Tropics: Watching 94L closely for potential early-to-mid-week impacts

The main weather headline today, though, has been the tropical disturbance known as Invest 94L. It is getting better organized this evening, and should become a tropical cyclone before too much longer. NHC gives it an 80% chance to develop in the next two days, and a 90% chance to develop within the next seven. Model guidance is unanimous at this point in developing a tropical cyclone from 94L, but much uncertainty remains as far as the upper-air setup and the storm’s interaction with Tropical Storm Humberto, which is expected to become a major hurricane in the next few days but not directly affect any landmasses.

The reason we in the weather enterprise are starting to sound the alarm a bit today is that when this does form, we may only have a couple days of lead time before we could begin to feel impacts along the Southeast Coast. Where those impacts take place and how strong those impacts are remains very much in question, and will all be governed by the complexities of the upper-level trough (which may become cut off and meander to our west, helping to steer the storm closer to the coast) as well as how close and strong Humberto ultimately becomes, which will have impacts on how much shear 94L’s tropical cyclone will have to endure to stay organized and strengthen. (Generally speaking, the less shear working on the system, the better organized — and thus stronger — it becomes.)

Track guidance has shown unusually good — but certainly not unanimous — agreement today in steering this storm into the Carolina coast sometime late Monday into Tuesday. (Which Carolina is very much up in the air; track guidance has corrected a little east after a big shift west this morning.) However, this has the potential to still change quite a bit between now and then as the models can struggle, sometimes mightily, with storms that haven’t formed yet. This can cause some big swings in model solutions at times. Hurricane Hunter flights as well as six-hourly soundings from NWS offices across the eastern half of the continental US will help the models get more observational data to work with, which should yield a more accurate forecast once the center develops. We’ll be looking for consistency between different models as well as run-to-run consistency within each model to improve confidence in the forecast over the next few days.

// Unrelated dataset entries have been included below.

-- ==== Sys2Proof/Machine/Hash.lean ====
section
/-! DEFINITION. SHA-256, and the verification of an LMS signature, as 16 R428 names them (log entry 29: the functions are those of the
standards FIPS 180-4 and RFC 8554, which the spec names by their parameter sets). -/

namespace Sys2Proof.Machine

/-- The bytes of a number, most significant first. -/
def beBytes (v n : Nat) : List Byte := (List.range n).map (fun i => BitVec.ofNat 8 (v / 256 ^ (n - 1 - i)))
def beValue (b : List Byte) : Nat := b.foldl (fun v x => 256 * v + x.toNat) 0

/-! SHA-256. -/

def shaConstants : List (BitVec 32) :=
  [0x428a2f98#32, 0x71374491#32, 0xb5c0fbcf#32, 0xe9b5dba5#32, 0x3956c25b#32, 0x59f111f1#32, 0x923f82a4#32, 0xab1c5ed5#32,
   0xd807aa98#32, 0x12835b01#32, 0x243185be#32, 0x550c7dc3#32, 0x72be5d74#32, 0x80deb1fe#32, 0x9bdc06a7#32, 0xc19bf174#32] ++
  [0xe49b69c1#32, 0xefbe4786#32, 0x0fc19dc6#32, 0x240ca1cc#32, 0x2de92c6f#32, 0x4a7484aa#32, 0x5cb0a9dc#32, 0x76f988da#32,
   0x983e5152#32, 0xa831c66d#32, 0xb00327c8#32, 0xbf597fc7#32, 0xc6e00bf3#32, 0xd5a79147#32, 0x06ca6351#32, 0x14292967#32] ++
  [0x27b70a85#32, 0x2e1b2138#32, 0x4d2c6dfc#32, 0x53380d13#32, 0x650a7354#32, 0x766a0abb#32, 0x81c2c92e#32, 0x92722c85#32,
   0xa2bfe8a1#32, 0xa81a664b#32, 0xc24b8b70#32, 0xc76c51a3#32, 0xd192e819#32, 0xd6990624#32, 0xf40e3585#32, 0x106aa070#32] ++
  [0x19a4c116#32, 0x1e376c08#32, 0x2748774c#32, 0x34b0bcb5#32, 0x391c0cb3#32, 0x4ed8aa4a#32, 0x5b9cca4f#32, 0x682e6ff3#32,
   0x748f82ee#32, 0x78a5636f#32, 0x84c87814#32, 0x8cc70208#32, 0x90befffa#32, 0xa4506ceb#32, 0xbef9a3f7#32, 0xc67178f2#32]

def shaStart : List (BitVec 32) :=
  [0x6a09e667#32, 0xbb67ae85#32, 0x3c6ef372#32, 0xa54ff53a#32, 0x510e527f#32, 0x9b05688c#32, 0x1f83d9ab#32, 0x5be0cd19#32]

/-- One round; `w` is the schedule from this round's word on, 16 words of it. -/
def shaRound (x : List (BitVec 32) × List (BitVec 32)) (k : BitVec 32) : List (BitVec 32) × List (BitVec 32) :=
  match x with
  | ([a, b, c, d, e, f, g, h], w) =>
    let at1 (i : Nat) : BitVec 32 := w.getD i 0#32
    let t1 := h + (e.rotateRight 6 ^^^ e.rotateRight 11 ^^^ e.rotateRight 25) + ((e &&& f) ^^^ (~~~e &&& g)) + k + at1 0
    let t2 := (a.rotateRight 2 ^^^ a.rotateRight 13 ^^^ a.rotateRight 22) + ((a &&& b) ^^^ (a &&& c) ^^^ (b &&& c))
    let low := (at1 1).rotateRight 7 ^^^ (at1 1).rotateRight 18 ^^^ (at1 1 >>> 3)
    let high := (at1 14).rotateRight 17 ^^^ (at1 14).rotateRight 19 ^^^ (at1 14 >>> 10)
    ([t1 + t2, a, b, c, d + t1, e, f, g], w.drop 1 ++ [high + at1 9 + low + at1 0])
  | x => x

/-- A block of 16 words taken into the hash. -/
def shaBlock (hash block : List (BitVec 32)) : List (BitVec 32) :=
  List.zipWith (· + ·) hash (shaConstants.foldl shaRound (hash, block)).1

def shaBlocks : Nat → List (BitVec 32) → List (BitVec 32) → List (BitVec 32)
  | 0, hash, _ => hash
  | n + 1, hash, words => shaBlocks n (shaBlock hash (words.take 16)) (words.drop 16)

def beWords : Nat → List Byte → List (BitVec 32)
  | 0, _ => []
  | n + 1, b => BitVec.ofNat 32 (beValue (b.take 4)) :: beWords n (b.drop 4)

/-- SHA-256 of a message, its first byte the most significant. -/
def sha256 (m : List Byte) : BitVec 256 :=
  let blocks := (m.length + 8) / 64 + 1
  let padded := m ++ [0x80#8] ++ List.replicate (64 * blocks - m.length - 9) 0#8 ++ beBytes (8 * m.length) 8
  BitVec.ofNat 256 ((shaBlocks blocks shaStart (beWords (16 * blocks) padded)).foldl (fun v w => 2 ^ 32 * v + w.toNat) 0)

/-- A digest as bytes. -/
def digestBytes (d : BitVec 256) : List Byte := beBytes d.toNat 32

/-! LMS_SHA256_M32_H15 with LMOTS_SHA256_N32_W8. -/

def shaBytes (m : List Byte) : List Byte := digestBytes (sha256 m)

/-- What is hashed along a chain: from step j on, n steps. -/
def otsChain (ident : List Byte) (i : Nat) : Nat → Nat → List Byte → List Byte
  | 0, _, y => y
  | n + 1, j, y => otsChain ident i n (j + 1) (shaBytes (ident ++ beBytes i 2 ++ beBytes j 1 ++ y))

/-- The path from a leaf to the root. -/
def treeRoot (ident : List Byte) : List (List Byte) → Nat → List Byte → List Byte
  | [], _, t => t
  | p :: path, node, t =>
    treeRoot ident path (node / 2) (shaBytes (ident ++ beBytes (node / 2) 4 ++ beBytes 0x8383 2 ++ (if node % 2 = 1 then p ++ t else t ++ p)))

/-- Whether a signature of a message verifies under a public key (16 R428). -/
def lmsVerify (key message sig : List Byte) : Bool :=
  let piece (b : List Byte) (at1 n : Nat) : List Byte := (b.drop at1).take n
  let ident := piece key 8 16
  let q := beValue (piece sig 0 4)
  let leaf := ident ++ beBytes q 4
  let hash := shaBytes (leaf ++ beBytes 0x8181 2 ++ piece sig 8 32 ++ message)
  let digits := hash ++ beBytes ((hash.map (fun d => 255 - d.toNat)).foldl (· + ·) 0) 2
  let ends := (List.range 34).flatMap (fun i =>
    let a := (digits.getD i 0#8).toNat
    otsChain leaf i (255 - a) a (piece sig (40 + 32 * i) 32))
  let node := 2 ^ 15 + q
  let start := shaBytes (ident ++ beBytes node 4 ++ beBytes 0x8282 2 ++ shaBytes (leaf ++ beBytes 0x8080 2 ++ ends))
  decide (beValue (piece key 0 4) = 7) && decide (beValue (piece key 4 4) = 4) && decide (key.length = 56) && decide (sig.length = 1612) &&
    decide (beValue (piece sig 4 4) = 4) && decide (beValue (piece sig 1128 4) = 7) && decide (q < 2 ^ 15) &&
    treeRoot ident ((List.range 15).map (fun i => piece sig (1132 + 32 * i) 32)) node start == piece key 24 32

end Sys2Proof.Machine
end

For now, we can expect an uptick in surf, rip currents, and perhaps some coastal flooding concerns as we get into next week — pretty much a given with Humberto, much less 94L, out there. More specific impacts such as winds, rainfall, tornadoes, and storm surge are much less certain at this point, but are things that some of us may contend with next week. So, take advantage of the next few days to ensure your hurricane kit is stocked and ready to go, you’ve reviewed your emergency plan, and are aware of your evacuation zone in the as-yet-unlikely event of an evacuation. Do these things while monitoring trustworthy sources of information over the next few days and you’ll be just fine.